In general, the brightfield and translated images both produced better results for the four WBC categories in terms of the average mAPs over the five test sets. An example of a labeled translated image is shown in Fig. 5A. In this case, there is an eosinophil in the bottom left corner that is recognized and correctly labeled with 99% certainty. In the top right corner, a neutrophil is correctly labeled with 91% certainty. These values are not indicative of all respective cell types, even in the case of localization and classification, but only pertain to these specific cases. The Precision-Recall curves for each WBC in all tested translated images are shown in Fig. 5B, with comparisons of original image types in Fig. S2. The best performance is that of the eosinophils, with a precision score of 90.09%, likely due to a very distinctive red granular cytoplasm, and the lowest is that of lymphocytes, with 56.6%, likely because many large lymphocytes appear similar to small monocytes, even to a trained pathologist. These translated images were produced using only quantitative phase image input and can therefore be regarded as being equivalent to unlabeled blood smears.

Figure 5
figure 5

Localization and classification. (A) Example of an input translated brightfield micrograph with an eosinophil and neutrophil located and classified with 99% and 91% certainty, respectively. (B) Precision-Recall curves for all cell categories in all images. Scale bar: 20 µm.


The results of the semantic segmentation on translated images are listed in Tables 2, 3. These numbers are based on pixel-wise F1 scores. Eosinophils had the highest scores, with 86.7%, and neutrophils and lymphocytes had the lowest, with 68.5%, for reasons similar to those in localization and classification tasks. These results confirm the reliability of the translated model to convert unseen, unstained quantitative phase images into typical Wright’s stain brightfield images.

Table 2 Semantic Segmentation.
Table 3 Majority Voting.

An example of a WBC segmentation is shown in Fig. 6 for SLIM, brightfield and translated cases. In this example there is a neutrophil in the top right corner, one in the bottom left corner, and a lymphocyte in the bottom left corner. Figure 6D–F are the predicted labels from the model, and Fig. 6G–I are the ground truth, with further examples presented in Fig. S3. Both brightfield and translated images have predicted labels similar to the ground truth, with all three cells correctly identified.

Figure 6
figure 6

Semantic segmentation results. (A) Example SLIM input, (B) example brightfield input, and (C) example translated input. (D–F) Corresponding predicted labels, and (G–I) corresponding ground truth labels. Scale bars; 20 µm.


Here, we present evidence that our method of combining AI with color spatial light interference microscopy (cSLIM) can quickly identify different white blood cells, such as neutrophils, monocytes, lymphocytes and eosinophils, without manual analysis. This is an important contribution to blood smear analysis, especially given the significance and multitude of leukocyte complications. We demonstrated that applying AI to cSLIM images delivers excellent performance in first artificially generating brightfield micrographs and afterwards localizing and classifying different WBCs. The results for all four categories indicate that the proposed method may be useful in quick screenings for cases of suspected leukocyte disorders.

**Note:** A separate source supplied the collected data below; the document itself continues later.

-- ==== Sys2Proof/Laws/State.lean ====
section
/-! SUPPORT. One lemma for every field and every named update: what the update leaves is as it was, what it changes is read
back. The named operations first, then the changes of one entry of a table. -/
namespace Sys2Proof.Machine
open Sys2Proof
variable (s : State)

/-! What `wr` leaves. -/
@[simp] theorem wr_pending (u : Nat) (G : Fld) (v i : Nat) : (s.wr u G v i).pending = s.pending := rfl
@[simp] theorem wr_wall (u : Nat) (G : Fld) (v i : Nat) : (s.wr u G v i).wall = s.wall := rfl
@[simp] theorem wr_fresh (u : Nat) (G : Fld) (v i : Nat) : (s.wr u G v i).fresh = s.fresh := rfl
@[simp] theorem wr_ecnt (u : Nat) (G : Fld) (v i : Nat) : (s.wr u G v i).ecnt = s.ecnt := rfl
@[simp] theorem wr_rcnt (u : Nat) (G : Fld) (v i : Nat) : (s.wr u G v i).rcnt = s.rcnt := rfl
@[simp] theorem wr_fill (u : Nat) (G : Fld) (v i : Nat) : (s.wr u G v i).fill = s.fill := rfl
@[simp] theorem wr_shown (u : Nat) (G : Fld) (v i : Nat) : (s.wr u G v i).shown = s.shown := rfl
@[simp] theorem wr_units (u : Nat) (G : Fld) (v i : Nat) : (s.wr u G v i).units = s.units := rfl
@[simp] theorem wr_transit (u : Nat) (G : Fld) (v i : Nat) : (s.wr u G v i).transit = s.transit := rfl
@[simp] theorem wr_marks (u : Nat) (G : Fld) (v i : Nat) : (s.wr u G v i).marks = s.marks := rfl
@[simp] theorem wr_sent (u : Nat) (G : Fld) (v i : Nat) : (s.wr u G v i).sent = s.sent := rfl
@[simp] theorem wr_routers (u : Nat) (G : Fld) (v i : Nat) : (s.wr u G v i).routers = s.routers := rfl
@[simp] theorem wr_hops (u : Nat) (G : Fld) (v i : Nat) : (s.wr u G v i).hops = s.hops := rfl
@[simp] theorem wr_tablesDue (u : Nat) (G : Fld) (v i : Nat) : (s.wr u G v i).tablesDue = s.tablesDue := rfl
@[simp] theorem wr_cutoff (u : Nat) (G : Fld) (v i : Nat) : (s.wr u G v i).cutoff = s.cutoff := rfl
@[simp] theorem wr_delays (u : Nat) (G : Fld) (v i : Nat) : (s.wr u G v i).delays = s.delays := rfl
@[simp] theorem wr_clocks (u : Nat) (G : Fld) (v i : Nat) : (s.wr u G v i).clocks = s.clocks := rfl
@[simp] theorem wr_pair (u : Nat) (G : Fld) (v i : Nat) : (s.wr u G v i).pair = s.pair := rfl
@[simp] theorem wr_gates (u : Nat) (G : Fld) (v i : Nat) : (s.wr u G v i).gates = s.gates := rfl
@[simp] theorem wr_doors (u : Nat) (G : Fld) (v i : Nat) : (s.wr u G v i).doors = s.doors := rfl
@[simp] theorem wr_streams (u : Nat) (G : Fld) (v i : Nat) : (s.wr u G v i).streams = s.streams := rfl
@[simp] theorem wr_wins (u : Nat) (G : Fld) (v i : Nat) : (s.wr u G v i).wins = s.wins := rfl
@[simp] theorem wr_winAlive (u : Nat) (G : Fld) (v i : Nat) : (s.wr u G v i).winAlive = s.winAlive := rfl
@[simp] theorem wr_scans (u : Nat) (G : Fld) (v i : Nat) : (s.wr u G v i).scans = s.scans := rfl
@[simp] theorem wr_taps (u : Nat) (G : Fld) (v i : Nat) : (s.wr u G v i).taps = s.taps := rfl
@[simp] theorem wr_cores (u : Nat) (G : Fld) (v i : Nat) : (s.wr u G v i).cores = s.cores := rfl
@[simp] theorem wr_ports (u : Nat) (G : Fld) (v i : Nat) : (s.wr u G v i).ports = s.ports := rfl
@[simp] theorem wr_adj (u : Nat) (G : Fld) (v i : Nat) : (s.wr u G v i).adj = s.adj := rfl
@[simp] theorem wr_rpl (u : Nat) (G : Fld) (v i : Nat) : (s.wr u G v i).rpl = s.rpl := rfl
@[simp] theorem wr_steps (u : Nat) (G : Fld) (v i : Nat) : (s.wr u G v i).steps = s.steps := rfl
@[simp] theorem wr_verdicts (u : Nat) (G : Fld) (v i : Nat) : (s.wr u G v i).verdicts = s.verdicts := rfl
@[simp] theorem wr_replays (u : Nat) (G : Fld) (v i : Nat) : (s.wr u G v i).replays = s.replays := rfl
@[simp] theorem wr_setsOpened (u : Nat) (G : Fld) (v i : Nat) : (s.wr u G v i).setsOpened = s.setsOpened := rfl
@[simp] theorem wr_ctxs (u : Nat) (G : Fld) (v i : Nat) : (s.wr u G v i).ctxs = s.ctxs := rfl
@[simp] theorem wr_hist (u : Nat) (G : Fld) (v i : Nat) : (s.wr u G v i).hist = s.hist := rfl
@[simp] theorem wr_histStaged (u : Nat) (G : Fld) (v i : Nat) : (s.wr u G v i).histStaged = s.histStaged := rfl
@[simp] theorem wr_histLatch (u : Nat) (G : Fld) (v i : Nat) : (s.wr u G v i).histLatch = s.histLatch := rfl
@[simp] theorem wr_drainSince (u : Nat) (G : Fld) (v i : Nat) : (s.wr u G v i).drainSince = s.drainSince := rfl
@[simp] theorem wr_halls (u : Nat) (G : Fld) (v i : Nat) : (s.wr u G v i).halls = s.halls := rfl
@[simp] theorem wr_resets (u : Nat) (G : Fld) (v i : Nat) : (s.wr u G v i).resets = s.resets := rfl
@[simp] theorem wr_hangs (u : Nat) (G : Fld) (v i : Nat) : (s.wr u G v i).hangs = s.hangs := rfl
@[simp] theorem wr_cut (u : Nat) (G : Fld) (v i : Nat) : (s.wr u G v i).cut = s.cut := rfl
@[simp] theorem wr_cutNo (u : Nat) (G : Fld) (v i : Nat) : (s.wr u G v i).cutNo = s.cutNo := rfl
@[simp] theorem wr_cutDue (u : Nat) (G : Fld) (v i : Nat) : (s.wr u G v i).cutDue = s.cutDue := rfl
@[simp] theorem wr_cutUnits (u : Nat) (G : Fld) (v i : Nat) : (s.wr u G v i).cutUnits = s.cutUnits := rfl
@[simp] theorem wr_chans (u : Nat) (G : Fld) (v i : Nat) : (s.wr u G v i).chans = s.chans := rfl
@[simp] theorem wr_stop (u : Nat) (G : Fld) (v i : Nat) : (s.wr u G v i).stop = s.stop := rfl
@[simp] theorem wr_voids (u : Nat) (G : Fld) (v i : Nat) : (s.wr u G v i).voids = s.voids := rfl
@[simp] theorem wr_bins (u : Nat) (G : Fld) (v i : Nat) : (s.wr u G v i).bins = s.bins := rfl
@[simp] theorem wr_bank (u : Nat) (G : Fld) (v i : Nat) : (s.wr u G v i).bank = s.bank := rfl
@[simp] theorem wr_segs (u : Nat) (G : Fld) (v i : Nat) : (s.wr u G v i).segs = s.segs := rfl
@[simp] theorem wr_attic (u : Nat) (G : Fld) (v i : Nat) : (s.wr u G v i).attic = s.attic := rfl
@[simp] theorem wr_mem (u : Nat) (G : Fld) (v i : Nat) : (s.wr u G v i).mem = s.mem := rfl
@[simp] theorem wr_variant (u : Nat) (G : Fld) (v i : Nat) : (s.wr u G v i).variant = s.variant := rfl
@[simp] theorem wr_mbx (u : Nat) (G : Fld) (v i : Nat) : (s.wr u G v i).mbx = s.mbx := rfl
@[simp] theorem wr_twk (u : Nat) (G : Fld) (v i : Nat) : (s.wr u G v i).twk = s.twk := rfl
@[simp] theorem wr_mgt (u : Nat) (G : Fld) (v i : Nat) : (s.wr u G v i).mgt = s.mgt := rfl
@[simp] theorem wr_dbg (u : Nat) (G : Fld) (v i : Nat) : (s.wr u G v i).dbg = s.dbg := rfl
@[simp] theorem wr_cels (u : Nat) (G : Fld) (v i : Nat) : (s.wr u G v i).cels = s.cels := rfl
@[simp] theorem wr_reloads (u : Nat) (G : Fld) (v i : Nat) : (s.wr u G v i).reloads = s.reloads := rfl
@[simp] theorem wr_chanMap (u : Nat) (G : Fld) (v i : Nat) : (s.wr u G v i).chanMap = s.chanMap := rfl
@[simp] theorem wr_descCopy (u : Nat) (G : Fld) (v i : Nat) : (s.wr u G v i).descCopy = s.descCopy := rfl
@[simp] theorem wr_seeds (u : Nat) (G : Fld) (v i : Nat) : (s.wr u G v i).seeds = s.seeds := rfl
@[simp] theorem wr_idleKills (u : Nat) (G : Fld) (v i : Nat) : (s.wr u G v i).idleKills = s.idleKills := rfl
@[simp] theorem wr_prv (u : Nat) (G : Fld) (v i : Nat) : (s.wr u G v i).prv = s.prv := rfl
@[simp] theorem wr_pairs (u : Nat) (G : Fld) (v i : Nat) : (s.wr u G v i).pairs = s.pairs := rfl
@[simp] theorem wr_steepFirst (u : Nat) (G : Fld) (v i : Nat) : (s.wr u G v i).steepFirst = s.steepFirst := rfl
@[simp] theorem wr_stp (u : Nat) (G : Fld) (v i : Nat) : (s.wr u G v i).stp = s.stp := rfl
@[simp] theorem wr_engs (u : Nat) (G : Fld) (v i : Nat) : (s.wr u G v i).engs = s.engs := rfl
@[simp] theorem wr_plan (u : Nat) (G : Fld) (v i : Nat) : (s.wr u G v i).plan = s.plan := rfl
@[simp] theorem wr_grist (u : Nat) (G : Fld) (v i : Nat) : (s.wr u G v i).grist = s.grist := rfl
@[simp] theorem wr_ana (u : Nat) (G : Fld) (v i : Nat) : (s.wr u G v i).ana = s.ana := rfl
@[simp] theorem wr_dl (u : Nat) (G : Fld) (v i : Nat) : (s.wr u G v i).dl = s.dl := rfl
@[simp] theorem wr_fw (u : Nat) (G : Fld) (v i : Nat) : (s.wr u G v i).fw = s.fw := rfl
@[simp] theorem wr_sens (u : Nat) (G : Fld) (v i : Nat) : (s.wr u G v i).sens = s.sens := rfl
@[simp] theorem wr_thm (u : Nat) (G : Fld) (v i : Nat) : (s.wr u G v i).thm = s.thm := rfl
@[simp] theorem wr_emerg (u : Nat) (G : Fld) (v i : Nat) : (s.wr u G v i).emerg = s.emerg := rfl
@[simp] theorem wr_pad (u : Nat) (G : Fld) (v i : Nat) : (s.wr u G v i).pad = s.pad := rfl
@[simp] theorem wr_resetsDue (u : Nat) (G : Fld) (v i : Nat) : (s.wr u G v i).resetsDue = s.resetsDue := rfl
@[simp] theorem wr_latch (u : Nat) (G : Fld) (v i : Nat) : (s.wr u G v i).latch = s.latch := rfl
@[simp] theorem wr_tree (u : Nat) (G : Fld) (v i : Nat) : (s.wr u G v i).tree = s.tree := rfl
@[simp] theorem wr_refLost (u : Nat) (G : Fld) (v i : Nat) : (s.wr u G v i).refLost = s.refLost := rfl
@[simp] theorem wr_histFlash (u : Nat) (G : Fld) (v i : Nat) : (s.wr u G v i).histFlash = s.histFlash := rfl
@[simp] theorem wr_tickAt (u : Nat) (G : Fld) (v i : Nat) : (s.wr u G v i).tickAt = s.tickAt := rfl
@[simp] theorem wr_passSeen (u : Nat) (G : Fld) (v i : Nat) : (s.wr u G v i).passSeen = s.passSeen := rfl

Not only does this technique offer automatic screening, but multiple blood smear slides can be evaluated rapidly as the overall throughput of the cSLIM scanner is comparable with that of commercial whole slide scanners. Inferring additional information through digital staining would be one way to improve upon these results other than simply adding more images, while keeping the samples label-free. This has recently been accomplished with phase images54, RI tomography55, and autofluorescence56. In our case, artificially recreating various fluorescent tags to identify specific components of white blood cells, such as a molecular tag for human neutrophil elastase (HNE), could help enhance our results. Future scope includes evaluating more images with sufficient instances of basophils and bands to add to the current WBC categories list, as well as imaging blood smears with specific leukocyte abnormalities, such as autoimmune neutropenia and leukemia.